We start by importing some of the modules and functions we need, and define the data from the table above:

import matplotlib.pyplot as plt
import numpy as np
from scipy.integrate import solve_ivp

data = [1, 3, 6, 25, 73, 222, 294, 258, 237, 191, 125, 69, 27, 11, 4]

Now we enter the SIR system with some (randomly chosen) values of $$\beta$$ and $$\gamma$$, using syntax conformable with the solver solve_ivp:

beta,gamma = [0.01,0.1]

def SIR(t,y):
S = y[0]
I = y[1]
R = y[2]
return([-beta*S*I, beta*S*I-gamma*I, gamma*I])

We can now solve this system using solve\_ivp and plot the results:

sol = solve_ivp(SIR,[0,14],[762,1,0],t_eval=np.arange(0,14.2,0.2))

fig = plt.figure(figsize=(12,4))
plt.plot(sol.t,sol.y[0])
plt.plot(sol.t,sol.y[1])
plt.plot(sol.t,sol.y[2])
plt.plot(np.arange(0,15),data,"k*:")
plt.grid("True")
plt.legend(["Susceptible","Infected","Removed","Original Data"])

Note that we have used the t_eval argument in our call to solve_ivp which allows us to exactly specify the points at which the solution will be given. This will allow us to align points in the computed values of $$I$$ with the original data.

The output is this plot:

There is a nicer plot, with more attention paid to setup and colours, here.
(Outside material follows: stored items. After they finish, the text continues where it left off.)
/-- All bits above the count are 0. -/
theorem toNat_lt_two_pow_clzWord (a : Word) : a.toNat < 2 ^ (64 - clzWord a) := by
  by_cases h : a = 0
  · subst h
    exact Nat.two_pow_pos _
  · rw [show 64 - clzWord a = Nat.log2 a.toNat + 1 by have := log2_add_clzWord a h; omega]
    exact Nat.lt_log2_self

/-- The bit below the counted ones is 1. -/
theorem two_pow_clzWord_le_toNat (a : Word) (hlt : clzWord a < 64) : 2 ^ (63 - clzWord a) ≤ a.toNat := by
  have h : a ≠ 0 := by
    rintro rfl
    simp [clzWord] at hlt
  rw [show 63 - clzWord a = Nat.log2 a.toNat by have := log2_add_clzWord a h; omega]
  exact Nat.log2_self_le (by simpa using BitVec.toNat_ne.mp h)

/-- The search for the lowest set bit: it finds none, or the place of one below which no bit is set. -/
theorem ctzWord_cases (a : Word) : (ctzWord a = 64 ∧ ∀ i, i < 64 → a.getLsbD i = false)
    ∨ (ctzWord a < 64 ∧ a.getLsbD (ctzWord a) = true ∧ ∀ i, i < ctzWord a → a.getLsbD i = false) := by
  unfold ctzWord
  cases hf : (List.range 64).find? (fun i => a.getLsbD i) with
  | none =>
    left
    simpa using hf
  | some n =>
    right
    obtain ⟨hn, hmem, hlow⟩ := List.find?_range_eq_some.mp hf
    exact ⟨by simpa using hmem, hn, by simpa using hlow⟩

theorem ctzWord_le (a : Word) : ctzWord a ≤ 64 := by
  rcases ctzWord_cases a with ⟨h, _⟩ | ⟨h, _⟩ <;> omega

theorem getLsbD_of_lt_ctzWord (a : Word) (i : Nat) (hi : i < ctzWord a) : a.getLsbD i = false := by
  rcases ctzWord_cases a with ⟨h, hall⟩ | ⟨_, _, hlow⟩
  · exact hall i (h ▸ hi)
  · exact hlow i hi

theorem getLsbD_ctzWord (a : Word) (hlt : ctzWord a < 64) : a.getLsbD (ctzWord a) = true := by
  rcases ctzWord_cases a with ⟨h, _⟩ | ⟨_, hset, _⟩
  · omega
  · exact hset

theorem popCount_toNat (a : Word) : popCount 64 a.toNat = ((List.range 64).filter (fun i => a.getLsbD i)).length :=
  List.countP_eq_length_filter

/-! ## Bit fields (R114) -/

theorem getLsbD_bfxWord (a b : Word) (i : Nat) (hi : i < 64) :
    (bfxWord a b).getLsbD i = (decide (i < fieldLen b) && a.getLsbD (fieldPos b + i)) := by
  rw [bfxWord, BitVec.getLsbD_ofNat, Nat.testBit_mod_two_pow, Nat.testBit_div_two_pow, BitVec.testBit_toNat,
    Nat.add_comm i]
  simp [hi]

theorem getLsbD_bfiWord (old a b : Word) (i : Nat) (hi : i < 64) : (bfiWord old a b).getLsbD i =
    if fieldPos b ≤ i ∧ i < fieldPos b + fieldLen b then a.getLsbD (i - fieldPos b) else old.getLsbD i := by
  have hmask : (BitVec.ofNat 64 ((2 ^ fieldLen b - 1) * 2 ^ fieldPos b)).getLsbD i
      = decide (fieldPos b ≤ i ∧ i < fieldPos b + fieldLen b) := by
    rw [BitVec.getLsbD_ofNat, Nat.testBit_mul_two_pow, Nat.testBit_two_pow_sub_one, Bool.decide_and]
    by_cases hp : fieldPos b ≤ i
    · simp only [hi, hp, decide_true, Bool.true_and, decide_eq_decide]
      omega
    · simp [hp]
  simp only [bfiWord, BitVec.getLsbD_or, BitVec.getLsbD_and, BitVec.getLsbD_not, BitVec.getLsbD_shiftLeft, hmask]
  by_cases hf : fieldPos b ≤ i ∧ i < fieldPos b + fieldLen b
  · simp [hf, hi]
  · simp [hf, hi]

theorem funnel_eq_ofNat (a b : Word) (n : Nat) :
    ((a ++ b) >>> n).setWidth 64 = BitVec.ofNat 64 ((a.toNat * 2 ^ 64 + b.toNat) / 2 ^ n) := by
  apply BitVec.eq_of_toNat_eq
  rw [BitVec.toNat_setWidth, BitVec.toNat_ushiftRight, BitVec.toNat_append, BitVec.toNat_ofNat, Nat.shiftRight_eq_div_pow,
    ← Nat.shiftLeft_add_eq_or_of_lt b.isLt, Nat.shiftLeft_eq]

/-! ## Shifts by a number (R113) -/

theorem shiftLeft_eq_ofNat (a : Word) (n : Nat) : a <<< n = BitVec.ofNat 64 (a.toNat * 2 ^ n) := by
  apply BitVec.eq_of_toNat_eq
  rw [BitVec.toNat_shiftLeft, BitVec.toNat_ofNat, Nat.shiftLeft_eq]

theorem ushiftRight_eq_ofNat (a : Word) (n : Nat) : a >>> n = BitVec.ofNat 64 (a.toNat / 2 ^ n) := by
  rw [← Nat.shiftRight_eq_div_pow, ← BitVec.toNat_ushiftRight, BitVec.ofNat_toNat, BitVec.setWidth_eq]

theorem sshiftRight_eq_ofInt (a : Word) (n : Nat) : a.sshiftRight n = BitVec.ofInt 64 (a.toInt / 2 ^ n) := by
  rw [BitVec.sshiftRight, Int.shiftRight_eq_div_pow]
  norm_cast

/-! ## Sign-extended immediates (R116, R117) -/

section Immediates

variable {w : Nat} (k : BitVec w)

theorem signExtend_eq_ofInt : k.signExtend 64 = BitVec.ofInt 64 k.toInt := rfl

theorem add_signExtend_eq_ofInt (a : Word) : a + k.signExtend 64 = BitVec.ofInt 64 (a.toInt + k.toInt) := by
  rw [BitVec.ofInt_add, BitVec.ofInt_toInt, signExtend_eq_ofInt]

theorem signExtend_shiftLeft_eq_ofInt (n : Nat) : k.signExtend 64 <<< n = BitVec.ofInt 64 (k.toInt * 2 ^ n) := by
  have hpow : BitVec.ofInt 64 (2 ^ n) = BitVec.twoPow 64 n := by
    apply BitVec.eq_of_toNat_eq
    rw [BitVec.toNat_twoPow, ← BitVec.toNat_ofNat, ← BitVec.ofInt_natCast]
    norm_cast
  rw [BitVec.ofInt_mul, hpow, BitVec.shiftLeft_eq_mul_twoPow, signExtend_eq_ofInt]

/-- R117: the word at a number of scaled units from another, as `lpc` takes it. -/
theorem add_signExtend_shiftLeft_eq_ofInt (a : Word) (n : Nat) :
    a + k.signExtend 64 <<< n = BitVec.ofInt 64 (a.toInt + k.toInt * 2 ^ n) := by
  rw [signExtend_shiftLeft_eq_ofInt, BitVec.ofInt_add, BitVec.ofInt_toInt]

theorem boolWord_slt_signExtend (a : Word) (hw : w ≤ 64) :
    boolWord (a.slt (k.signExtend 64)) = if a.toInt < k.toInt then 1 else 0 := by
  simp [boolWord, BitVec.slt, BitVec.toInt_signExtend_of_le hw]

theorem boolWord_ult (a b : Word) : boolWord (a.ult b) = if a.toNat < b.toNat then 1 else 0 := by
  simp [boolWord, BitVec.ult]

end Immediates

/-! ## The obligation -/

/-- Settles O9: each instruction is the scalar write of the model's word for it, and the lemmas above say what that word is. -/
theorem scalarCountsFieldsAndImmediates : Obligations.ScalarCountsFieldsAndImmediates := by
  unfold Obligations.ScalarCountsFieldsAndImmediates
  refine ⟨fun s d a h => ⟨?clz, ?ctz, ?popc⟩, fun s d a b sh k j h =>
    ⟨?bfx, ?bfi, ?fsh, ?slli, ?srli, ?srai, ?addi, ?andi, ?ori, ?xori, ?slti, ?sltiu, ?lui, ?lpc⟩⟩
  case clz =>
    exact ⟨_, s.writesX_of_scalar h rfl rfl, clzWord_le _, toNat_lt_two_pow_clzWord _, two_pow_clzWord_le_toNat _⟩
  case ctz =>
    exact ⟨_, s.writesX_of_scalar h rfl rfl, ctzWord_le _, getLsbD_of_lt_ctzWord _, getLsbD_ctzWord _⟩
  case popc => exact s.writesX_of_scalar h rfl (congrArg _ (popCount_toNat _))
  case bfx => exact ⟨_, s.writesX_of_scalar h rfl rfl, getLsbD_bfxWord _ _⟩
  case bfi => exact ⟨_, s.writesX_of_scalar h rfl rfl, getLsbD_bfiWord _ _ _⟩
  case fsh => exact s.writesX_of_scalar h rfl (funnel_eq_ofNat _ _ _)
  case slli => exact s.writesX_of_scalar h rfl (shiftLeft_eq_ofNat _ _)
  case srli => exact s.writesX_of_scalar h rfl (ushiftRight_eq_ofNat _ _)
  case srai => exact s.writesX_of_scalar h rfl (sshiftRight_eq_ofInt _ _)
  case addi => exact s.writesX_of_scalar h rfl (add_signExtend_eq_ofInt _ _)
  case andi => exact s.writesX_of_scalar h rfl (congrArg _ (signExtend_eq_ofInt k))
  case ori => exact s.writesX_of_scalar h rfl (congrArg _ (signExtend_eq_ofInt k))
  case xori => exact s.writesX_of_scalar h rfl (congrArg _ (signExtend_eq_ofInt k))
  case slti => exact s.writesX_of_scalar h rfl (boolWord_slt_signExtend _ _ (by decide))
  case sltiu => exact s.writesX_of_scalar h rfl (boolWord_ult _ _)
  case lui => exact s.writesX_of_scalar h rfl (signExtend_shiftLeft_eq_ofInt j 12)
  case lpc => exact s.writesX_of_scalar h rfl (add_signExtend_shiftLeft_eq_ofInt j _ 2)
This use of scipy to solve the SIR equations uses the odeint tool. This works perfectly well, but I believe it is being deprecated in favour of solve_ivp.

### Fitting the data

To find values $$\beta$$ and $$\gamma$$ with a better fit to the data, we start by defining a function which gives the sum of squared differences between the data points, and the corresponding values of $$I$$. The problem will then be minimize that function.

def sumsq(p):
beta, gamma = p
def SIR(t,y):
S = y[0]
I = y[1]
R = y[2]
return([-beta*S*I, beta*S*I-gamma*I, gamma*I])
sol = solve_ivp(SIR,[0,14],[762,1,0],t_eval=np.arange(0,14.2,0.2))
return(sum((sol.y[1][::5]-data)**2))

As you see, we have just wrapped the SIR definition and its solution inside a calling function whose variables are the parameters of the SIR equations.

To minimize this function we need to import another python function first:

from scipy.optimize import minimize

msol.x

with output:

array([0.00218035, 0.44553886])

To see if this does provide a better fit, we can simply run the solver with these values, and plot them, as we did at the beginning:

beta,gamma = msol.x
def SIR(t,y):
S = y[0]
I = y[1]
R = y[2]
return([-beta*S*I, beta*S*I-gamma*I, gamma*I])
sol = solve_ivp(SIR,[0,14],[762,1,0],t_eval=np.arange(0,14.2,0.2))
fig = plt.figure(figsize=(10,4))
plt.plot(sol.t,sol.y[0],"b-")
plt.plot(sol.t,sol.y[1],"r-")
plt.plot(sol.t,sol.y[2],"g-")
plt.plot(np.arange(0,15),data,"k*:")
plt.legend(["Susceptible","Infected","Removed","Original Data"])

with output:

and as you see, a remarkably close fit!